→ **What is required**
Write out each line of the entries exactly, starting at the first and finishing with the line that contains "(s.writeWords b lo ws).readWord".

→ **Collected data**

-- ==== Sys2Proof/Laws/Ops.lean ====
section
/-! SUPPORT. What each shared operation does, once: writing words and values, taking a section, Tail, reset. -/

namespace Sys2Proof.Machine

theorem writeWords_bank (b c : BankId) (lo : Nat) (ws : List Word) (s : State) :
    (s.writeWords b lo ws).bank c = if c = b then bankSplice lo ws (s.bank b) else s.bank c :=
  setBank_bank b c _ s

/-- Words written read back; every other word of every bank is as before. -/
theorem writeWords_readWord (b c : BankId) (lo i : Nat) (ws : List Word) (s : State) :
    (s.writeWords b lo ws).readWord c i =
      if c = b ∧ lo ≤ i ∧ i < lo + ws.length then ws.getD (i - lo) 0#32 else s.readWord c i := by
  rw [readWord_eq, writeWords_bank, writeWords_epoch, readWord_eq]
  by_cases hc : c = b
  · subst hc
    rw [if_pos rfl, bankLookup_splice]
    by_cases hi : lo ≤ i ∧ i < lo + ws.length
    · have hlt : i - lo < ws.length := by omega
      rw [if_pos hi, if_pos ⟨rfl, hi⟩, List.getD_eq_getElem?_getD, List.getElem?_eq_getElem hlt]
      rfl
    · rw [if_neg hi, if_neg (fun h => hi h.2)]
  · rw [if_neg hc, if_neg (fun h => hc h.1)]

/-- Writing words below NMAX keeps the banks canonical and inside NMAX. -/
theorem writeWords_banksOk {b : BankId} {lo : Nat} {ws : List Word} {s : State} (h : s.BanksOk)
    (hw : lo + ws.length ≤ s.cfg.nmax) : (s.writeWords b lo ws).BanksOk := by
  intro c
  rw [writeWords_bank, writeWords_cfg]
  by_cases hc : c = b
  · rw [if_pos hc]
    exact ⟨bankSplice_wf lo ws (h b).1, bankSplice_within _ lo ws (h b).2 hw⟩
  · rw [if_neg hc]; exact h c

/-- Computed values written are the values read; every other word is as before. -/
theorem writeFls_value {b : BankId} {lo : Nat} {vs : List Fl} (s : State) (hw : ∀ v ∈ vs, v.wf = true)
    (c : BankId) (i : Nat) :
    Fl.ofWord ((s.writeFls b lo vs).readWord c i) =
      if c = b ∧ lo ≤ i ∧ i < lo + vs.length then vs.getD (i - lo) .nan else Fl.ofWord (s.readWord c i) := by
  rw [State.writeFls, writeWords_readWord, storeWords_length]
  by_cases hi : c = b ∧ lo ≤ i ∧ i < lo + vs.length
  · have hlt : i - lo < vs.length := by omega
    rw [if_pos hi, if_pos hi, List.getD_eq_getElem?_getD, List.getD_eq_getElem?_getD, storeWords_getElem?,
      List.getElem?_eq_getElem hlt]
    exact ofWord_toWord _ (hw _ (List.getElem_mem hlt))
  · rw [if_neg hi, if_neg hi]

theorem writeFls_readWord_other {b c : BankId} {lo i : Nat} {vs : List Fl} (s : State)
    (h : ¬ (c = b ∧ lo ≤ i ∧ i < lo + vs.length)) : (s.writeFls b lo vs).readWord c i = s.readWord c i := by
  rw [State.writeFls, writeWords_readWord, storeWords_length, if_neg h]

theorem writeFls_banksOk {b : BankId} {lo : Nat} {vs : List Fl} {s : State} (h : s.BanksOk)
    (hw : lo + vs.length ≤ s.cfg.nmax) : (s.writeFls b lo vs).BanksOk :=
  writeWords_banksOk h (by rw [storeWords_length]; exact hw)

theorem draws_readWord (s : State) (n : Nat) (c : BankId) (i : Nat) :
    ({ s with draws := n } : State).readWord c i = s.readWord c i := rfl

theorem role_re_inj {r q : Role} : r.re = q.re ↔ r = q := by
  cases r <;> cases q <;> simp [Role.re]

theorem role_im_inj {r q : Role} : r.im = q.im ↔ r = q := by
  cases r <;> cases q <;> simp [Role.im]

theorem role_re_ne_im (r q : Role) : r.re ≠ q.im := by
  cases r <;> cases q <;> simp [Role.re, Role.im]

/-- Complex values written are the values read; every other value of every bank pair is as before. -/
theorem writePairs_readPair {r : Role} {lo : Nat} {ps : List (Fl × Fl)} (s : State)
    (hw : ∀ p ∈ ps, p.1.wf = true ∧ p.2.wf = true) (q : Role) (i : Nat) :
    (s.writePairs r lo ps).readPair q i =
      if q = r ∧ lo ≤ i ∧ i < lo + ps.length then ps.getD (i - lo) (.nan, .nan) else s.readPair q i := by
  have h1 : ∀ v ∈ ps.map Prod.fst, v.wf = true := by
    intro v hv
    obtain ⟨p, hp, rfl⟩ := List.mem_map.mp hv
    exact (hw p hp).1
  have h2 : ∀ v ∈ ps.map Prod.snd, v.wf = true := by
    intro v hv
    obtain ⟨p, hp, rfl⟩ := List.mem_map.mp hv
    exact (hw p hp).2
  have hre : (s.writePairs r lo ps).readWord q.re i = (s.writeFls r.re lo (ps.map Prod.fst)).readWord q.re i := by
    rw [State.writePairs, draws_readWord]
    exact writeFls_readWord_other _ (fun h => role_re_ne_im q r h.1)
  have him : Fl.ofWord ((s.writePairs r lo ps).readWord q.im i) =
      if q.im = r.im ∧ lo ≤ i ∧ i < lo + (ps.map Prod.snd).length then (ps.map Prod.snd).getD (i - lo) .nan
      else Fl.ofWord ((s.writeFls r.re lo (ps.map Prod.fst)).readWord q.im i) := by
    rw [State.writePairs, draws_readWord]
    exact writeFls_value _ h2 _ _
  rw [State.readPair, hre, him, writeFls_value s h1, writeFls_readWord_other s (fun h => role_re_ne_im r q h.1.symm)]
  simp only [role_re_inj, role_im_inj, List.length_map]
  by_cases hi : q = r ∧ lo ≤ i ∧ i < lo + ps.length
  · have hlt : i - lo < ps.length := by omega
    simp [hi, List.getD_eq_getElem?_getD, hlt]
  · rw [if_neg hi, if_neg hi, if_neg hi, State.readPair]

/-- A word outside the written range of the written pair is as before, bit for bit. -/
theorem writePairs_readWord_other {r : Role} {lo : Nat} {ps : List (Fl × Fl)} (s : State) {c : BankId} {i : Nat}
    (h : ¬ ((c = r.re ∨ c = r.im) ∧ lo ≤ i ∧ i < lo + ps.length)) :
    (s.writePairs r lo ps).readWord c i = s.readWord c i := by
  rw [State.writePairs, draws_readWord, writeFls_readWord_other, writeFls_readWord_other]
  · intro hc; rw [List.length_map] at hc; exact h ⟨Or.inl hc.1, hc.2⟩
  · intro hc; rw [List.length_map] at hc; exact h ⟨Or.inr hc.1, hc.2⟩

theorem writePairs_bank_other {r : Role} {lo : Nat} {ps : List (Fl × Fl)} (s : State) {c : BankId}
    (h : c ≠ r.re ∧ c ≠ r.im) : (s.writePairs r lo ps).bank c = s.bank c := by
  have : (s.writePairs r lo ps).bank c = ((s.writeFls r.re lo (ps.map Prod.fst)).writeFls r.im lo (ps.map Prod.snd)).bank c := rfl
  rw [this, State.writeFls, writeWords_bank, if_neg h.2, State.writeFls, writeWords_bank, if_neg h.1]

theorem writePairs_banksOk {r : Role} {lo : Nat} {ps : List (Fl × Fl)} {s : State} (h : s.BanksOk)
    (hw : lo + ps.length ≤ s.cfg.nmax) : (s.writePairs r lo ps).BanksOk := by
  have h1 : (s.writeFls r.re lo (ps.map Prod.fst)).BanksOk := writeFls_banksOk h (by rw [List.length_map]; exact hw)
  have h2 : ((s.writeFls r.re lo (ps.map Prod.fst)).writeFls r.im lo (ps.map Prod.snd)).BanksOk :=
    writeFls_banksOk h1 (by rw [List.length_map, writeFls_cfg]; exact hw)
  exact h2

/-- There is a section to take exactly when the cursor is not empty. -/
theorem takeSection_eq_none {cursor picks : List Nat} : takeSection cursor picks = none ↔ cursor = [] := by
  unfold takeSection
  rcases cursor with _ | ⟨x, xs⟩
  · simp
  · have hlt : picks.headD 0 % (x :: xs).length < (x :: xs).length := Nat.mod_lt _ (by simp)
    simp only [List.getElem?_eq_getElem hlt]
    simp

/-- The section taken is one of the cursor, and the cursor loses that position alone. -/
theorem takeSection_eq_some {cursor picks : List Nat} {sec : Nat} {cursor' picks' : List Nat}
    (h : takeSection cursor picks = some (sec, cursor', picks')) :
    ∃ j, ∃ hj : j < cursor.length, sec = cursor[j] ∧ cursor' = cursor.eraseIdx j ∧ picks' = picks.tail := by
  unfold takeSection at h
  simp only at h
  split at h
  · cases h
  · next x hx =>
    obtain ⟨hj, hx⟩ := List.getElem?_eq_some_iff.mp hx
    simp only [Option.some.injEq, Prod.mk.injEq] at h
    exact ⟨_, hj, by rw [hx]; exact h.1.symm, h.2.1.symm, h.2.2.symm⟩

/-- Everything Tail can do (rule R241). -/
theorem tail_cases (s : State) :
    (s.stage.toNat < mergeStages s.nLat ∧ s.tail = { s with phase := mergePhase s.dir }) ∨
    (mergeStages s.nLat ≤ s.stage.toNat ∧ s.role = .s ∧ s.tail = { s with phase := .copyback }) ∨
    (mergeStages s.nLat ≤ s.stage.toNat ∧ s.role = .x ∧ s.dir = .inv ∧ s.tail = { s with phase := .normalize }) ∨
    (mergeStages s.nLat ≤ s.stage.toNat ∧ s.role = .x ∧ s.dir = .fwd ∧ s.tail = s.complete) := by
  unfold State.tail State.normalizeOrComplete
  by_cases h : s.stage.toNat < mergeStages s.nLat
  · exact Or.inl ⟨h, if_pos h⟩
  · rw [if_neg h]
    cases hr : s.role with
    | s => exact Or.inr (Or.inl ⟨Nat.le_of_not_lt h, rfl, rfl⟩)
    | x =>
      cases hd : s.dir with
      | inv => exact Or.inr (Or.inr (Or.inl ⟨Nat.le_of_not_lt h, rfl, rfl, rfl⟩))
      | fwd => exact Or.inr (Or.inr (Or.inr ⟨Nat.le_of_not_lt h, rfl, rfl, rfl⟩))

/-- After a reset the banks are canonical. -/
theorem afterReset_banksOk (s : State) : s.afterReset.BanksOk := resetOf_banksOk s.cfg

end Sys2Proof.Machine
end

→ **Result of this task**
-- ==== Sys2Proof/Laws/Ops.lean ====
section
/-! SUPPORT. What each shared operation does, once: writing words and values, taking a section, Tail, reset. -/

namespace Sys2Proof.Machine

theorem writeWords_bank (b c : BankId) (lo : Nat) (ws : List Word) (s : State) :
    (s.writeWords b lo ws).bank c = if c = b then bankSplice lo ws (s.bank b) else s.bank c :=
  setBank_bank b c _ s

/-- Words written read back; every other word of every bank is as before. -/
theorem writeWords_readWord (b c : BankId) (lo i : Nat) (ws : List Word) (s : State) :
    (s.writeWords b lo ws).readWord c i =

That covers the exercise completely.